Virologe Neal Nathanson, der an der Universität von Pennsylvania forscht, glaubt, dass die Überlebenskraft der Viren außerhalb des menschlichen Körpers das zyklische Auftreten erklärt. Aus Forschungen ist bekannt, dass das Genmaterial einiger Viren von einer Membranhülle aus Lipiden umschlossen ist. Die hilft während des Infektionsprozesses der Immunabwehr der Wirtszelle auszuweichen. Viren mit solchen Hüllen sind bei ungünstigen Bedingungen wie Hitze oder Trockenheit empfindlicher und anfälliger, haben Studien gezeigt.
Grippeviren zum Beispiel stecken in solch einer Verpackung - und sie sind kaum länger als ein Drittel des Jahres aktiv.

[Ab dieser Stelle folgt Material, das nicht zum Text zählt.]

-- ==== Sys2Proof/Laws/KeepsCrc.lean ====
section
/-! SUPPORT.  What the operations of Machine/Crc.lean keep. -/

set_option linter.unusedTactic false
set_option linter.unreachableTactic false
set_option linter.unusedVariables false
set_option linter.unnecessarySeqFocus false

namespace Sys2Proof.Machine

theorem State.modCrc_keeps {F : Part → Prop} {q0 s : State} [Open F .crcs] (h : Keeps F q0 s) (u : Nat) (f : CrcUnit → CrcUnit) : Keeps F q0 (State.modCrc s u f) := by
  unfold State.modCrc
  repeat' first
    | with_reducible assumption
    | with_reducible apply keeps_ite
    | split
    | refine Keeps.crcs ?_ _

theorem State.crcErr_keeps {F : Part → Prop} {q0 s : State} [Open F .regs] (h : Keeps F q0 s) (u : Nat) : Keeps F q0 (State.crcErr s u) := by
  unfold State.crcErr
  repeat' first
    | with_reducible assumption
    | with_reducible apply keeps_ite
    | with_reducible apply State.setB_keeps
    | split

theorem State.crcResult_keeps {F : Part → Prop} {q0 s : State} [Open F .regs] (h : Keeps F q0 s) (u : Nat) : Keeps F q0 (State.crcResult s u) := by
  unfold State.crcResult
  repeat' first
    | with_reducible assumption
    | with_reducible apply keeps_ite
    | with_reducible apply State.set_keeps
    | split

theorem State.crcFold_keeps {F : Part → Prop} {q0 s : State} [Open F .regs] (h : Keeps F q0 s) (u : Nat) (bytes : List Nat) : Keeps F q0 (State.crcFold s u bytes) := by
  unfold State.crcFold
  repeat' first
    | (intro i t ht)
    | with_reducible assumption
    | with_reducible apply keeps_ite
    | (extract_lets -underBinder +onlyGivenNames xl; refine keeps_cut (F := F) (r := q0) (x := xl) (fun hx => ?_) ?_; (focus clear_value xl; rename' xl => y); rotate_left; (focus unfold xl; clear xl); rotate_left)
    | (extract_lets -underBinder +onlyGivenNames xl; clear_value xl; rename' xl => y)
    | with_reducible apply State.crcResult_keeps
    | with_reducible apply State.set_keeps
    | with_reducible apply foldl_keeps
    | split

theorem State.crcItem_keeps {F : Part → Prop} {q0 s : State} [Open F .regs] (h : Keeps F q0 s) (src : Nat) (sel : Nat) (bytes : List Nat) : Keeps F q0 (State.crcItem s src sel bytes) := by
  unfold State.crcItem
  repeat' first
    | (intro i t ht)
    | with_reducible assumption
    | with_reducible apply keeps_ite
    | with_reducible apply State.crcFold_keeps
    | with_reducible apply foldOver_keeps
    | split

theorem State.crcBegin_keeps {F : Part → Prop} {q0 s : State} [Open F .regs] [Open F .crcs] (h : Keeps F q0 s) (u : Nat) : Keeps F q0 (State.crcBegin s u) := by
  unfold State.crcBegin
  repeat' first
    | with_reducible assumption
    | with_reducible apply keeps_ite
    | (extract_lets -underBinder +onlyGivenNames xl; refine keeps_cut (F := F) (r := q0) (x := xl) (fun hx => ?_) ?_; (focus clear_value xl; rename' xl => y); rotate_left; (focus unfold xl; clear xl); rotate_left)
    | (extract_lets -underBinder +onlyGivenNames xl; clear_value xl; rename' xl => y)
    | with_reducible apply State.crcErr_keeps
    | with_reducible apply State.modCrc_keeps
    | with_reducible apply State.setB_keeps
    | split

theorem State.crcLoadInit_keeps {F : Part → Prop} {q0 s : State} [Open F .regs] (h : Keeps F q0 s) (u : Nat) : Keeps F q0 (State.crcLoadInit s u) := by
  unfold State.crcLoadInit
  repeat' first
    | with_reducible assumption
    | with_reducible apply keeps_ite
    | with_reducible apply State.crcResult_keeps
    | with_reducible apply State.set_keeps
    | split

theorem State.modAct_keeps {F : Part → Prop} {q0 s : State} [Open F .acts] (h : Keeps F q0 s) (k : Nat) (f : Activity → Activity) : Keeps F q0 (State.modAct s k f) := by
  unfold State.modAct
  repeat' first
    | with_reducible assumption
    | with_reducible apply keeps_ite
    | split
    | refine Keeps.acts ?_ _

theorem State.refreshRun_keeps {F : Part → Prop} {q0 s : State} [Open F .regs] (h : Keeps F q0 s)  : Keeps F q0 (State.refreshRun s) := by
  unfold State.refreshRun
  repeat' first
    | (intro i t ht)
    | with_reducible assumption
    | with_reducible apply keeps_ite
    | (extract_lets -underBinder +onlyGivenNames xl; refine keeps_cut (F := F) (r := q0) (x := xl) (fun hx => ?_) ?_; (focus clear_value xl; rename' xl => y); rotate_left; (focus unfold xl; clear xl); rotate_left)
    | (extract_lets -underBinder +onlyGivenNames xl; clear_value xl; rename' xl => y)
    | with_reducible apply State.set_keeps
    | with_reducible apply foldl_keeps
    | split

theorem State.takeSlot_keeps {F : Part → Prop} {q0 s : State} [Open F .regs] [Open F .acts] (h : Keeps F q0 s) (k : Nat) (a : ActKey) (act : Activity) : Keeps F q0 (State.takeSlot s k a act) := by
  unfold State.takeSlot
  repeat' first
    | with_reducible assumption
    | with_reducible apply keeps_ite
    | (extract_lets -underBinder +onlyGivenNames xl; refine keeps_cut (F := F) (r := q0) (x := xl) (fun hx => ?_) ?_; (focus clear_value xl; rename' xl => y); rotate_left; (focus unfold xl; clear xl); rotate_left)
    | (extract_lets -underBinder +onlyGivenNames xl; clear_value xl; rename' xl => y)
    | with_reducible apply State.refreshRun_keeps
    | with_reducible apply State.modAct_keeps
    | with_reducible apply State.setReg_keeps
    | split

theorem State.endActivity_keeps {F : Part → Prop} {q0 s : State} [Open F .regs] [Open F .out] [Open F .acts] [Open F .maintSeq] (h : Keeps F q0 s) (k : Nat) (result : Nat) : Keeps F q0 (State.endActivity s k result) := by
  unfold State.endActivity
  repeat' first
    | with_reducible assumption
    | with_reducible apply keeps_ite
    | (extract_lets -underBinder +onlyGivenNames xl; refine keeps_cut (F := F) (r := q0) (x := xl) (fun hx => ?_) ?_; (focus clear_value xl; rename' xl => y); rotate_left; (focus unfold xl; clear xl); rotate_left)
    | (extract_lets -underBinder +onlyGivenNames xl; clear_value xl; rename' xl => y)
    | with_reducible apply State.refreshRun_keeps
    | with_reducible apply State.modAct_keeps
    | with_reducible apply State.send_keeps
    | with_reducible apply State.setReg_keeps
    | split
    | refine Keeps.maintSeq ?_ _

theorem State.ma1Finish_keeps {F : Part → Prop} {q0 s : State} [Open F .regs] [Open F .out] [Open F .acts] [Open F .maintSeq] (h : Keeps F q0 s) (d : Nat) : Keeps F q0 (State.ma1Finish s d) := by
  unfold State.ma1Finish
  repeat' first
    | with_reducible assumption
    | with_reducible apply keeps_ite
    | (extract_lets -underBinder +onlyGivenNames xl; refine keeps_cut (F := F) (r := q0) (x := xl) (fun hx => ?_) ?_; (focus clear_value xl; rename' xl => y); rotate_left; (focus unfold xl; clear xl); rotate_left)
    | (extract_lets -underBinder +onlyGivenNames xl; clear_value xl; rename' xl => y)
    | with_reducible apply State.endActivity_keeps
    | split

theorem State.crcFinish_keeps {F : Part → Prop} {q0 s : State} [Open F .regs] [Open F .out] [Open F .crcs] [Open F .acts] [Open F .maintSeq] (h : Keeps F q0 s) (u : Nat) : Keeps F q0 (State.crcFinish s u) := by
  unfold State.crcFinish
  repeat' first
    | with_reducible assumption
    | with_reducible apply keeps_ite
    | (extract_lets -underBinder +onlyGivenNames xl; refine keeps_cut (F := F) (r := q0) (x := xl) (fun hx => ?_) ?_; (focus clear_value xl; rename' xl => y); rotate_left; (focus unfold xl; clear xl); rotate_left)
    | (extract_lets -underBinder +onlyGivenNames xl; clear_value xl; rename' xl => y)
    | with_reducible apply State.endActivity_keeps
    | with_reducible apply State.modCrc_keeps
    | with_reducible apply State.send_keeps
    | with_reducible apply State.incMod_keeps
    | with_reducible apply State.setB_keeps
    | split

theorem State.crcScanStart_keeps {F : Part → Prop} {q0 s : State} [Open F .regs] [Open F .out] [Open F .crcs] [Open F .acts] [Open F .maintSeq] (h : Keeps F q0 s) (u : Nat) : Keeps F q0 (State.crcScanStart s u) := by
  unfold State.crcScanStart
  repeat' first
    | with_reducible assumption
    | with_reducible apply keeps_ite
    | (extract_lets -underBinder +onlyGivenNames xl; refine keeps_cut (F := F) (r := q0) (x := xl) (fun hx => ?_) ?_; (focus clear_value xl; rename' xl => y); rotate_left; (focus unfold xl; clear xl); rotate_left)
    | (extract_lets -underBinder +onlyGivenNames xl; clear_value xl; rename' xl => y)
    | with_reducible apply State.crcFinish_keeps
    | with_reducible apply State.takeSlot_keeps
    | with_reducible apply State.crcLoadInit_keeps
    | with_reducible apply State.crcBegin_keeps
    | with_reducible apply State.crcErr_keeps
    | with_reducible apply State.setB_keeps
    | with_reducible apply State.set_keeps
    | split

theorem State.crcStart_keeps {F : Part → Prop} {q0 s : State} [Open F .regs] [Open F .out] [Open F .crcs] [Open F .acts] [Open F .maintSeq] (h : Keeps F q0 s) (u : Nat) (resume : Bool) : Keeps F q0 (State.crcStart s u resume) := by
  unfold State.crcStart
  repeat' first
    | with_reducible assumption
    | with_reducible apply keeps_ite
    | with_reducible apply State.crcScanStart_keeps
    | with_reducible apply State.crcLoadInit_keeps
    | with_reducible apply State.crcBegin_keeps
    | with_reducible apply State.crcResult_keeps
    | with_reducible apply State.crcErr_keeps
    | split

theorem State.crcStop_keeps {F : Part → Prop} {q0 s : State} [Open F .regs] [Open F .crcs] (h : Keeps F q0 s) (u : Nat) : Keeps F q0 (State.crcStop s u) := by
  unfold State.crcStop
  repeat' first
    | with_reducible assumption
    | with_reducible apply keeps_ite
    | (extract_lets -underBinder +onlyGivenNames xl; refine keeps_cut (F := F) (r := q0) (x := xl) (fun hx => ?_) ?_; (focus clear_value xl; rename' xl => y); rotate_left; (focus unfold xl; clear xl); rotate_left)
    | (extract_lets -underBinder +onlyGivenNames xl; clear_value xl; rename' xl => y)
    | with_reducible apply State.crcErr_keeps
    | with_reducible apply State.modCrc_keeps
    | with_reducible apply State.setB_keeps
    | split

theorem State.crcFeed_keeps {F : Part → Prop} {q0 s : State} [Open F .regs] (h : Keeps F q0 s) (u : Nat) (bytes : List Nat) : Keeps F q0 (State.crcFeed s u bytes) := by
  unfold State.crcFeed
  repeat' first
    | with_reducible assumption
    | with_reducible apply keeps_ite
    | with_reducible apply State.crcFold_keeps
    | with_reducible apply State.crcErr_keeps
    | split

theorem State.crcVal_keeps {F : Part → Prop} {q0 s : State} [Open F .regs] (h : Keeps F q0 s) (u : Nat) (w : Nat) : Keeps F q0 (State.crcVal s u w) := by
  unfold State.crcVal
  repeat' first
    | with_reducible assumption
    | with_reducible apply keeps_ite
    | with_reducible apply State.crcResult_keeps
    | with_reducible apply State.crcErr_keeps
    | with_reducible apply State.set_keeps
    | split

theorem State.crcControl_keeps {F : Part → Prop} {q0 s : State} [Open F .regs] [Open F .out] [Open F .crcs] [Open F .acts] [Open F .maintSeq] (h : Keeps F q0 s) (u : Nat) (w : Nat) : Keeps F q0 (State.crcControl s u w) := by
  unfold State.crcControl
  repeat' first
    | with_reducible assumption
    | with_reducible apply keeps_ite
    | with_reducible apply State.crcStop_keeps
    | with_reducible apply State.crcStart_keeps
    | with_reducible apply State.crcErr_keeps
    | split

theorem State.scanFail_keeps {F : Part → Prop} {q0 s : State} [Open F .regs] [Open F .crcs] (h : Keeps F q0 s) (u : Nat) : Keeps F q0 (State.scanFail s u) := by
  unfold State.scanFail
  repeat' first
    | with_reducible assumption
    | with_reducible apply keeps_ite
    | with_reducible apply State.modCrc_keeps
    | with_reducible apply State.setB_keeps
    | split

theorem State.scanReturn_keeps {F : Part → Prop} {q0 s : State} [Open F .regs] [Open F .crcs] (h : Keeps F q0 s) (u : Nat) (fault : Bool) : Keeps F q0 (State.scanReturn s u fault) := by
  unfold State.scanReturn
  repeat' first
    | with_reducible assumption
    | with_reducible apply keeps_ite
    | (extract_lets -underBinder +onlyGivenNames xl; refine keeps_cut (F := F) (r := q0) (x := xl) (fun hx => ?_) ?_; (focus clear_value xl; rename' xl => y); rotate_left; (focus unfold xl; clear xl); rotate_left)
    | (extract_lets -underBinder +onlyGivenNames xl; clear_value xl; rename' xl => y)
    | with_reducible apply State.scanFail_keeps
    | with_reducible apply State.crcFold_keeps
    | with_reducible apply State.modCrc_keeps
    | split

end Sys2Proof.Machine
end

Das Rhinovirus dagegen, das für den klassischen Schnupfen oder die klassische Erkältung sorgt, hat diese Membran nicht - und es kursiert auch im Sommer.
Andere Viren dagegen können über Monate, Jahre oder sogar Jahrzehnte infektios bleiben, sagt Prof. Uwe Gerd Liebert, Direktor des Institutes für Virologie am Universitätsklinikum Leipzig. "Das heißt, sie liegen irgendwo im Staub auf der Straße und wenn diese Viren in den Körper gelangen, können sie sich wieder vermehren."
Und was ist mit SARS-CoV-2?
Das neuartige Corona-Virus, das derzeit die Welt in Atem hält, hat so eine Membranhülle. Ob es aber tatsächlich auf Temperaturänderungen reagieren wird und bei Trockenheit und Hitze außerhalb des Körpers seine Kraft verliert? Darüber streitet die Wissenschaft derzeit noch, genauso darüber, wie lange das Virus außerhalb des Körpers überlebt.